Dataset entries
·····
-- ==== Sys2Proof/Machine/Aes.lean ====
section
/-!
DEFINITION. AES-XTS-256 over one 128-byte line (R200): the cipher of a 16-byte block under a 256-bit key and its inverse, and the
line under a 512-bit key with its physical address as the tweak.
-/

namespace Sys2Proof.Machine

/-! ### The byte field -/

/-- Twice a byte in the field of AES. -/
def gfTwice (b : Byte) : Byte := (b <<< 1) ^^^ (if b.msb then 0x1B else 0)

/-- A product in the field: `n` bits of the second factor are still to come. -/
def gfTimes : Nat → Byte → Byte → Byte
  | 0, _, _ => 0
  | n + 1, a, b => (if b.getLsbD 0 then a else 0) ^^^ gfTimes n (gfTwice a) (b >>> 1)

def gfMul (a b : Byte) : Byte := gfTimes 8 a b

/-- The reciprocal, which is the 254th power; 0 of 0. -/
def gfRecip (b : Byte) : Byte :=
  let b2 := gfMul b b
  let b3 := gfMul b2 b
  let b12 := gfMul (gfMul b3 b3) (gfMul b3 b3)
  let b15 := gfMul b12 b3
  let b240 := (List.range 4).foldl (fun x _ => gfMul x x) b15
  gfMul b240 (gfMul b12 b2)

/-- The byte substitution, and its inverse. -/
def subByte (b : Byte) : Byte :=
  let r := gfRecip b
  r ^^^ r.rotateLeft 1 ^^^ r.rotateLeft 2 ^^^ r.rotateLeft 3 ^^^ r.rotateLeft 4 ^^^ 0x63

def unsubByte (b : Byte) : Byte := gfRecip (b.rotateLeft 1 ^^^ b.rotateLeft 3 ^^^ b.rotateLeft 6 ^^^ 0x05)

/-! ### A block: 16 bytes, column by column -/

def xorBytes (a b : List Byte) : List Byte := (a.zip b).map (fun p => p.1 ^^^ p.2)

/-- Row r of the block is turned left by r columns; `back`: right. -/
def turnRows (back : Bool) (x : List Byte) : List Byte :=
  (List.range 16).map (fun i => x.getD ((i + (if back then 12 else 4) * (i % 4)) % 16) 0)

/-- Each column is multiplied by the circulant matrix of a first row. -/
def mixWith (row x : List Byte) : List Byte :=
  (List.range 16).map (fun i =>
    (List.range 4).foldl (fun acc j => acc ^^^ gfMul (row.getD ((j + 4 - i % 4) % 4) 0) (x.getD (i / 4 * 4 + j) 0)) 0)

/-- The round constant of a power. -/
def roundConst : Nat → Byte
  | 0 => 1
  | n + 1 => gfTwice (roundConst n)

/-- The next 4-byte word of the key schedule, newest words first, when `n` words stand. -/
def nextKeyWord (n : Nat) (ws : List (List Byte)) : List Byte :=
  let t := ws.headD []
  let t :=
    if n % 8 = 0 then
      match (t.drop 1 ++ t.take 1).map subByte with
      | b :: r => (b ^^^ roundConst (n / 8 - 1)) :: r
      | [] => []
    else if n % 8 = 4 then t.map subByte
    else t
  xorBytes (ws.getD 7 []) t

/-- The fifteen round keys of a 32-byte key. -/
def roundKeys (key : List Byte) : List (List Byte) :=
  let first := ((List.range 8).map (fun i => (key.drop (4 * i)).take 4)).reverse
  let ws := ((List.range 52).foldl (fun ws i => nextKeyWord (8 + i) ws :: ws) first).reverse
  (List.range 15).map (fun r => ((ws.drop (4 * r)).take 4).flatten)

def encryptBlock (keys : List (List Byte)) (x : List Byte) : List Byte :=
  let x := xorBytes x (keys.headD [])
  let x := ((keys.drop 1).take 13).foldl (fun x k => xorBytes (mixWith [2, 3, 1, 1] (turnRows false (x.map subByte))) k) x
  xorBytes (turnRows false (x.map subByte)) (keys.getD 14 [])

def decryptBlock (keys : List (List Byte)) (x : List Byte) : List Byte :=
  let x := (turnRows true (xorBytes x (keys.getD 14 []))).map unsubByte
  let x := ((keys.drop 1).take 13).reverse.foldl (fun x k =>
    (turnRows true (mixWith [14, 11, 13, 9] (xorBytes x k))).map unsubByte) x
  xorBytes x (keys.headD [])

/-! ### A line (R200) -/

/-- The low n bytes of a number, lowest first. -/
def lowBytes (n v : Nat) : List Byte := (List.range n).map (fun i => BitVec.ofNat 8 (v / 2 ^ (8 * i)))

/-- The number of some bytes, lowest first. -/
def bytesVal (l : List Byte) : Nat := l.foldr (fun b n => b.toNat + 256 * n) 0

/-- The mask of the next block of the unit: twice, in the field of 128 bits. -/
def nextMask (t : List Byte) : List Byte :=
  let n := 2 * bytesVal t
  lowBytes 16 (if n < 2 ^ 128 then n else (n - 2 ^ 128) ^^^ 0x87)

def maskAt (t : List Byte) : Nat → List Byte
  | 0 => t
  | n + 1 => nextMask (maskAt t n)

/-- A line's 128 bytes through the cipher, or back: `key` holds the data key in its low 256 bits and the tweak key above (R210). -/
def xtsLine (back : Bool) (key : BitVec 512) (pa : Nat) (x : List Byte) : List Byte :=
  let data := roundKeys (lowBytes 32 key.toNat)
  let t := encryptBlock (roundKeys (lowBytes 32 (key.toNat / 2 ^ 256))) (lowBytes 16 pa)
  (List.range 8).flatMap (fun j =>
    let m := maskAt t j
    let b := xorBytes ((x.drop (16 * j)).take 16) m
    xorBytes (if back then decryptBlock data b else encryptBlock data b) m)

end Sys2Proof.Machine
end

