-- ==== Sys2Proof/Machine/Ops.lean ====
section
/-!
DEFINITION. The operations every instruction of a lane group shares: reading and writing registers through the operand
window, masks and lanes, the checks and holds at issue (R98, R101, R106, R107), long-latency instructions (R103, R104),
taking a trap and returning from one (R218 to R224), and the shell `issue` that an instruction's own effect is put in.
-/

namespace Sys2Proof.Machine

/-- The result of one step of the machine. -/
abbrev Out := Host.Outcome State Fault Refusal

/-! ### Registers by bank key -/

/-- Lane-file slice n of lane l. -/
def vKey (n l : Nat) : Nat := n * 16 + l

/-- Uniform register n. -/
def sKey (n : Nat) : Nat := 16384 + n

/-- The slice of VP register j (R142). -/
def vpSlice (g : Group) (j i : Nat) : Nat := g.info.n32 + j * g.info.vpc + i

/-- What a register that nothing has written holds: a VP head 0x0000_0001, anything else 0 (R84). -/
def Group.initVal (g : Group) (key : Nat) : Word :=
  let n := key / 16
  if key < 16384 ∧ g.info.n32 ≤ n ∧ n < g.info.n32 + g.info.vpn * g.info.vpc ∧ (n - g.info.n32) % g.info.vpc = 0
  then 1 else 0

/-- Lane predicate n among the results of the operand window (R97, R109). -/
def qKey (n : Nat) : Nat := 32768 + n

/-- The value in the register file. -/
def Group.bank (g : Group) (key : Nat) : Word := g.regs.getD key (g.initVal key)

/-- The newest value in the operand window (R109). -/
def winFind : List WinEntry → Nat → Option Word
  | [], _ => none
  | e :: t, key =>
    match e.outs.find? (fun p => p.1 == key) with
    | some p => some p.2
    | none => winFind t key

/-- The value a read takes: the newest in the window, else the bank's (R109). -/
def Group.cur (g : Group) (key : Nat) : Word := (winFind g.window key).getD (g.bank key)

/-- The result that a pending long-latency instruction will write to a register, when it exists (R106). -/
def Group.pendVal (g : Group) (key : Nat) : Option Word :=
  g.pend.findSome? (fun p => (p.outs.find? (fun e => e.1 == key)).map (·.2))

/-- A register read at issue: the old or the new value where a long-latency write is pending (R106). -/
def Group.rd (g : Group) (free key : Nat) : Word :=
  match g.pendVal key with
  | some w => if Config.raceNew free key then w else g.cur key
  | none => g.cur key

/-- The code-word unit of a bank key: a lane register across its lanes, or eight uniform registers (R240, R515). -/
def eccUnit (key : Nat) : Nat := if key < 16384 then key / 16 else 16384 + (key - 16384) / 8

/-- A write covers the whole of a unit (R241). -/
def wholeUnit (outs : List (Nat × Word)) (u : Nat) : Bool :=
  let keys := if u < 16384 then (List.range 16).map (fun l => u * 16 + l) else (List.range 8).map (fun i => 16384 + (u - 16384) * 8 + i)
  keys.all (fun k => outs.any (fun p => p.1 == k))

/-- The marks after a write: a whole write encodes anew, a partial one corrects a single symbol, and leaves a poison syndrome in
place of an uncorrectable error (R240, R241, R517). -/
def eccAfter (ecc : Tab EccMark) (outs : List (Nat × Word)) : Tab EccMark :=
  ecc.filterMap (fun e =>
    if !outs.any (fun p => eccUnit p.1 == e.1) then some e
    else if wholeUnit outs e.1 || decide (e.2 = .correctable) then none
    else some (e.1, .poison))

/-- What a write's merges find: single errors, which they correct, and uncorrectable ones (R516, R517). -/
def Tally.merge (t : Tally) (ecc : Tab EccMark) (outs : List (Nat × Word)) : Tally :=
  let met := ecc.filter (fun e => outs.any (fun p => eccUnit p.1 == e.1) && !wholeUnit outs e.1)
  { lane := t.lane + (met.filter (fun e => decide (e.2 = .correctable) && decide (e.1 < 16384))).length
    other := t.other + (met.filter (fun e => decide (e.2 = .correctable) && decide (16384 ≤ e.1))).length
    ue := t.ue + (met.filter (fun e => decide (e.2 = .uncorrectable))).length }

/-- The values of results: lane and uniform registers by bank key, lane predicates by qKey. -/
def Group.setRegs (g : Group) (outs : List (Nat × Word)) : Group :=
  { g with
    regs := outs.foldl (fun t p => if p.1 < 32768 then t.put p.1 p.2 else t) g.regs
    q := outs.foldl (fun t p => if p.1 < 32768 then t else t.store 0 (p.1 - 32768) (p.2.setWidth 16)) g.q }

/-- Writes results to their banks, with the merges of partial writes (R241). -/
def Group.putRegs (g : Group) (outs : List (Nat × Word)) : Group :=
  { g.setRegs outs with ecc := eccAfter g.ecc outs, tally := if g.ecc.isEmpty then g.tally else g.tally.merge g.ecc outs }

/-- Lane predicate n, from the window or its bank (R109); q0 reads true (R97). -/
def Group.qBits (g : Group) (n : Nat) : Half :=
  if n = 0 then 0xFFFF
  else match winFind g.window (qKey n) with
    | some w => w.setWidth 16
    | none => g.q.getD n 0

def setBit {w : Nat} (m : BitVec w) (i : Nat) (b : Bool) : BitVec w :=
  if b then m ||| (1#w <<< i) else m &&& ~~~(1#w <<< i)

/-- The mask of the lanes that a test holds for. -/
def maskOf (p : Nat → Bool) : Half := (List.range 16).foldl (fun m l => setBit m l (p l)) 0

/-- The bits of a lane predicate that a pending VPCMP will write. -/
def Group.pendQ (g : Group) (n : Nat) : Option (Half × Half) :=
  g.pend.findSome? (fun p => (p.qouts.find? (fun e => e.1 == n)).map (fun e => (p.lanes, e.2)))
·····
[To do]: Every line holding the word "tweak" should be copied out of the records above.

[Written answer]:
line under a 512-bit key with its physical address as the tweak.
/-- A line's 128 bytes through the cipher, or back: `key` holds the data key in its low 256 bits and the tweak key above (R210). -/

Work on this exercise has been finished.